Anecdotally, Singapore was one of only three companies in the world to have had a Concorde painted in its colors since 1977, co-operating one of British Airways' supersonics for the London-Singapore express line with a stopover in Bahrain. Commercially it was not a success, although it was a brilliant marketing operation that made Singapore and its airline shine at a time when it was also opening up to the United States. Then came the expansion to Africa in the 1990s and later a long aspiration was fulfilled: direct flights with the United States. First California and then New York, high-income links that are strategic for the country's economy.

Each destination of its network and each plane that is incorporated, as was the case of the Airbus A380, of which it was the first operator, is studied to the millimeter for the benefit of the interests of a city-state that does not reach 750 square kilometers and where 5.5 million people live. The country is host to the Asia Pacific Economic Cooperation Forum. According to the World Bank, its economy is the most business-friendly; Transparency International considers it the third least corrupt country, and the World Economic Forum indicates that it is the most open in the world. Along with international trade and finance, one of the local locomotives is the sovereign wealth fund Temasek Holdings, an investor in strategic companies such as the airline, of which it currently owns 22.15%.

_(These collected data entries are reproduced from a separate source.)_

-- ==== Sys2Proof/Machine/Step.lean ====
section
/-!
DEFINITION. One step: the command at the front of the queue is carried out; on an empty queue the module idles.
-/
namespace Sys2Proof.Machine

/-- A step of the module. -/
def step (s : State) : Host.Outcome State Fault Refusal :=
  match s.pending with
  | [] => .next s
  | c :: rest => exec c { s with pending := rest }

/-- `s` with the command that a word spells at the front of its queue; unchanged where the word spells none. -/
def State.withFetchWord (s : State) (nbits w : Nat) : State :=
  match Sys2Proof.decodeTableWord nbits w with
  | some c => { s with pending := c :: s.pending }
  | none => s

end Sys2Proof.Machine
end

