-- ==== Sys2Proof/Machine/Core.lean ====
section
/-!
DEFINITION. The machine as the host runs it.
-/

/-- The module: state, reasons to stop, step and reset. -/
def Sys2Proof.core : Host.Core := { State := Sys2Proof.Machine.State, Fault := Sys2Proof.Machine.Fault, Refusal := Sys2Proof.Machine.Refusal, step := Sys2Proof.Machine.step, reset := Sys2Proof.Machine.State.reset }
end

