-- ==== Sys2Proof/Certificates/Slice0/Obligations.lean ====
section
/-!
DEFINITION. The statements about the module, for the provers. Each answers, for the commands that it names, with the next state and what it
holds, under hypotheses on the state and the operands alone, and with what the command leaves as it was.
-/
open Sys2Proof Sys2Proof.Machine

/-! ### 14 Power, temperature, hot plug -/

/-- POWER_UP (R640, R70), POWER_FAIL_SEQUENCE (R648, R487), SUPERVISOR_WATCHDOG_EXPIRY (R645), RESTART (R644). -/
def Obligations.PowerAndRestart : Prop := ∀ s : State,
  (∃ t, exec .powerUp s = .next t ∧ t.dead = false ∧ t.sys.mode = .boot ∧ t.sys.bootKind = s.defaultKind ∧ t.frame.tick = 0 ∧
    t.evt.flags.getLsbD 0 = true ∧ t.evt.flags.getLsbD 29 = true ∧ (s.pwr.precharge = true → t.evt.flags.getLsbD 27 = true) ∧
    t.lanes = State.reset.lanes ∧ t.voter = State.reset.voter ∧ t.fw = State.reset.fw ∧ t.efl.ports = State.reset.efl.ports ∧
    t.lops = State.reset.lops ∧ t.ident = s.ident ∧ t.pwr.powerUps = add32 s.pwr.powerUps 1 ∧ t.pending = s.pending) ∧
  (s.dead = false → ∃ t, exec .powerFailSequence s = .next t ∧ t.dead = true ∧ outputsOff t ∧ t.pair.hold = false ∧
    (∀ l, (t.lane l).gateOpen = false) ∧ t.dict.staged = []) ∧
  (s.dead = false → ∃ t, exec .supervisorWatchdogExpiry s = .next t ∧ t.sys.mode = .boot ∧ t.sys.bootKind = s.defaultKind ∧
    occurred 15 s t ∧ occurred 29 s t ∧ outputsOff t ∧ t.pair.hold = false ∧ t.frame.tick = s.frame.tick ∧ t.pending = s.pending) ∧
  (s.dead = false → s.sys.safePend = none → ∀ kind, s.sys.restartReq = some kind → ∃ t, exec .restart s = .next t ∧
    t.sys.mode = .boot ∧ t.sys.bootKind = kind ∧ t.sys.restartReq = none ∧ occurred 29 s t ∧ outputsOff t ∧ t.pair.hold = false ∧
    t.frame.tick = s.frame.tick ∧ t.ident = s.ident ∧ t.upd.keys = s.upd.keys ∧ t.upd.forces = [] ∧ t.pending = s.pending)

/-- DOMAIN_POWER_GOOD_LOST, DOMAIN_POWER_GOOD_TIMEOUT (R640, R641), THERMAL_CUT_OFF (R662), with the losses of R25. -/
def Obligations.DomainLost : Prop := ∀ s : State, s.dead = false →
  (∀ d, d < 8 → s.pwr.lost.testBit d = false → ∃ t, exec (.domainPowerGoodLost d) s = .next t ∧ occurred (4 + d) s t ∧
    t.pwr.lost.testBit d = true ∧ t.pwr.domains.testBit d = false ∧ t.frame.tick = s.frame.tick ∧ t.fw = s.fw ∧ t.params = s.params ∧
    t.vit = s.vit ∧ t.sfu = s.sfu ∧ t.outs = s.outs ∧ t.pending = s.pending) ∧
  (∀ d, d < 8 → s.sys.mode = .boot → s.pwr.lost.testBit d = false → ∃ t, exec (.domainPowerGoodTimeout d) s = .next t ∧
    occurred (4 + d) s t ∧ t.pwr.lost.testBit d = true ∧ t.sys.mode = .boot) ∧
  (∀ l : LaneId, s.pwr.lost.testBit l.num = false → ∃ t, exec (.thermalCutOff l) s = .next t ∧ occurred (4 + l.num) s t ∧
    (t.lane l).powered = false ∧ t.pwr.lost.testBit l.num = true ∧
    ((s.sys.mode = .configure ∨ s.sys.mode = .standby ∨ s.sys.mode = .run) → (s.lane l).colour ≠ .slate → (t.lane l).pend = some .slate) ∧
    (∀ k, k ≠ l → t.lane k = s.lane k) ∧ keeps (noted ++ [.lanes, .pwr]) s t) ∧
  (s.pwr.lost.testBit 3 = false → ∃ t, exec (.domainPowerGoodLost 3) s = .next t ∧ t.voter = { s.voter with lost := true } ∧
    keeps (noted ++ [.voter, .pwr, .sys]) s t) ∧
  (s.pwr.lost.testBit 7 = false → ∃ t, exec (.domainPowerGoodLost 7) s = .next t ∧ t.fio.lost = true ∧ t.fio.running = false ∧ outputsOff t ∧
    keeps (noted ++ [.fio, .pwr, .sys]) s t) ∧
  (∃ t, exec (.domainPowerGoodLost 11) s = .next t ∧ t.dead = true ∧ outputsOff t ∧ t.pair.hold = false ∧ t.pwr.aon = false ∧
    (∀ l, (t.lane l).gateOpen = false))
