-- ==== Sys2Proof/Laws/Modes.lean ====
section
/-!
SUPPORT. Laws of the entry to BOOT (01 transition 1): what a restart keeps, and that it leaves every output off.
-/
namespace Sys2Proof.Machine

theorem keeps_dropForces (l : List Force) (s : State) : keeps [.dict, .evt, .notices] s (l.foldl (fun s f => dropForce f s) s) :=
  keeps_foldl _ (fun s f => keeps_dropForce f s) l s

theorem evtGrows_dropForces (l : List Force) (s : State) : evtGrows s (l.foldl (fun s f => dropForce f s) s) :=
  evtGrows_foldl _ (fun s f => evtGrows_dropForce f s) l s

theorem evtGrows_trackRef (s : State) : evtGrows s (trackRef s) := by
  unfold trackRef; dsimp only
  repeat' split
  · exact evtGrows_refl s
  · exact evtGrows_of_eq rfl rfl
  · exact evtGrows_trans (evtGrows_of_eq (t := { s with frame := _ }) rfl rfl) (evtGrows_raise _ _)
  · exact evtGrows_trans (evtGrows_of_eq (t := { s with frame := _ }) rfl rfl) (evtGrows_raise _ _)
  · exact evtGrows_of_eq rfl rfl

/-- What has occurred since a state of the same tick. -/
theorem occurred_tick {n : Nat} {s t u : State} (ht : t.frame.tick = s.frame.tick) (h : occurred n t u) : occurred n s u := by
  unfold occurred at *; rwa [ht] at h

section
variable (k : RestartKind) (s : State)
@[simp] theorem bootState_mode : (bootState k s).sys.mode = .boot := rfl
@[simp] theorem bootState_kind : (bootState k s).sys.bootKind = k := rfl
@[simp] theorem bootState_restartReq : (bootState k s).sys.restartReq = none := rfl
@[simp] theorem bootState_safePend : (bootState k s).sys.safePend = none := rfl
@[simp] theorem bootState_tick : (bootState k s).frame.tick = s.frame.tick := rfl
@[simp] theorem bootState_ident : (bootState k s).ident = s.ident := rfl
@[simp] theorem bootState_keys : (bootState k s).upd.keys = s.upd.keys := rfl
@[simp] theorem bootState_forces : (bootState k s).upd.forces = [] := rfl
@[simp] theorem bootState_hold : (bootState k s).pair.hold = false := rfl
@[simp] theorem bootState_dead : (bootState k s).dead = false := rfl
@[simp] theorem bootState_lanes : (bootState k s).lanes = State.reset.lanes := rfl
@[simp] theorem bootState_voter : (bootState k s).voter = State.reset.voter := rfl
@[simp] theorem bootState_fw : (bootState k s).fw = State.reset.fw := rfl
@[simp] theorem bootState_ports : (bootState k s).efl.ports = State.reset.efl.ports := rfl
@[simp] theorem bootState_lops : (bootState k s).lops = State.reset.lops := rfl
@[simp] theorem bootState_pending : (bootState k s).pending = s.pending := rfl
@[simp] theorem bootState_powerUps : (bootState k s).pwr.powerUps = s.pwr.powerUps := rfl

theorem outputsOff_bootState : outputsOff (bootState k s) := by
  refine ⟨fun c h => ?_, fun g h => ?_⟩
  · show (nth {} c ({} : Fio).outs).driven = false
    revert c; decide
  · show (nth {} g ({} : Fio).groups).driven = false
    revert g; decide
end

/-- Outputs that are off stay off where the Field region is kept. -/
theorem outputsOff_keeps {a : List Part} {s t : State} (h : keeps a s t) (m : .fio ∉ a) (o : outputsOff s) : outputsOff t := by
  have := keeps_same h m
  simp only [samePart] at this
  unfold outputsOff at *; rw [this]; exact o

/-- The entry to BOOT, but for the log, the events and the reference in use, is the boot state after the release. -/
theorem keeps_enterBoot (k : RestartKind) (s : State) : keeps [.dict, .evt, .notices, .frame] (bootState k (releaseOff s)) (enterBoot k s) := by
  unfold enterBoot; dsimp only
  exact keeps_then (keeps_then (keeps_mono (keeps_then (keeps_dropForces _ _) (keeps_raiseAll _ _) (by decide)) (by decide)) (keeps_raise _ _) (by decide))
    (keeps_trackRef _) (by decide)

@[simp] theorem enterBoot_tick (k : RestartKind) (s : State) : (enterBoot k s).frame.tick = s.frame.tick := by
  unfold enterBoot; dsimp only
  rw [(evtGrows_trackRef _).1, (evtGrows_raise _ _).1, (evtGrows_raiseAll _ _).1, (evtGrows_dropForces _ _).1, bootState_tick]
  have := keeps_same (keeps_releaseOff s) (p := .frame) (by decide)
  simp only [samePart] at this
  rw [this]

/-- The entry to BOOT is a mode entry: event 29. -/
theorem occurred_enterBoot (k : RestartKind) (s : State) : occurred 29 s (enterBoot k s) := by
  have ht := enterBoot_tick k s
  have : ∀ u : State, u.frame.tick = s.frame.tick → occurred 29 s (trackRef (raise 29 u)) := fun u hu =>
    (evtGrows_trackRef _).2 s 29 (by simpa using hu) (occurred_tick hu (occurred_raise (by decide) u))
  unfold enterBoot at ht ⊢; dsimp only at ht ⊢
  apply this
  rw [(evtGrows_trackRef _).1, (evtGrows_raise _ _).1] at ht
  exact ht

/-- What the entry to BOOT leaves. -/
theorem enterBoot_spec (k : RestartKind) (s : State) : (enterBoot k s).sys.mode = .boot ∧ (enterBoot k s).sys.bootKind = k ∧
    (enterBoot k s).sys.restartReq = none ∧ outputsOff (enterBoot k s) ∧ (enterBoot k s).pair.hold = false ∧ (enterBoot k s).ident = s.ident ∧
    (enterBoot k s).upd.keys = s.upd.keys ∧ (enterBoot k s).upd.forces = [] ∧ (enterBoot k s).lanes = State.reset.lanes ∧
    (enterBoot k s).pending = s.pending := by
  have h := keeps_enterBoot k s
  have hs := keeps_same h (p := .sys) (by decide)
  have hp := keeps_same h (p := .pair) (by decide)
  have hi := keeps_same h (p := .ident) (by decide)
  have hu := keeps_same h (p := .upd) (by decide)
  have hl := keeps_same h (p := .lanes) (by decide)
  have r := keeps_releaseOff s
  have ri := keeps_same r (p := .ident) (by decide)
  have ru := keeps_same r (p := .upd) (by decide)
  simp only [samePart] at hs hp hi hu hl ri ru
  exact ⟨by simp [hs], by simp [hs], by simp [hs], outputsOff_keeps h (by decide) (outputsOff_bootState _ _), by simp [hp], by simp [hi, ri],
    by simp [hu, ru], by simp [hu], by simp [hl], by rw [h.1, bootState_pending, r.1]⟩

end Sys2Proof.Machine
end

The health crisis, which hit all the parameters of the company, kicked in until a few months ago. For the fiscal year ending March 2022, the airline posted a net loss of €685 million. The picture has changed and in the first quarter of the current fiscal year, from March to June, operating profit was 396 million euros. The black numbers returned along with the country's economic growth and the increased demand for air travel to and from its 130 destinations.

Singapore Airlines landed in Barcelona 16 years ago after considering a dilemma: return to operating in Madrid, as it did in the early 1990s, or opt for Catalonia on its return to Spain. El Prat won and the airline added two more destinations in Europe: Milan and Barcelona, ​​as it was decided to make an intermediate stopover in the capital of Lombardy. Then the flight was direct until the pandemic forced it to be optimized by rescheduling the Italian stopover. One of the aspirations of Joan Lim, general manager of Singapore in Spain, is to resume the direct line between the two cities.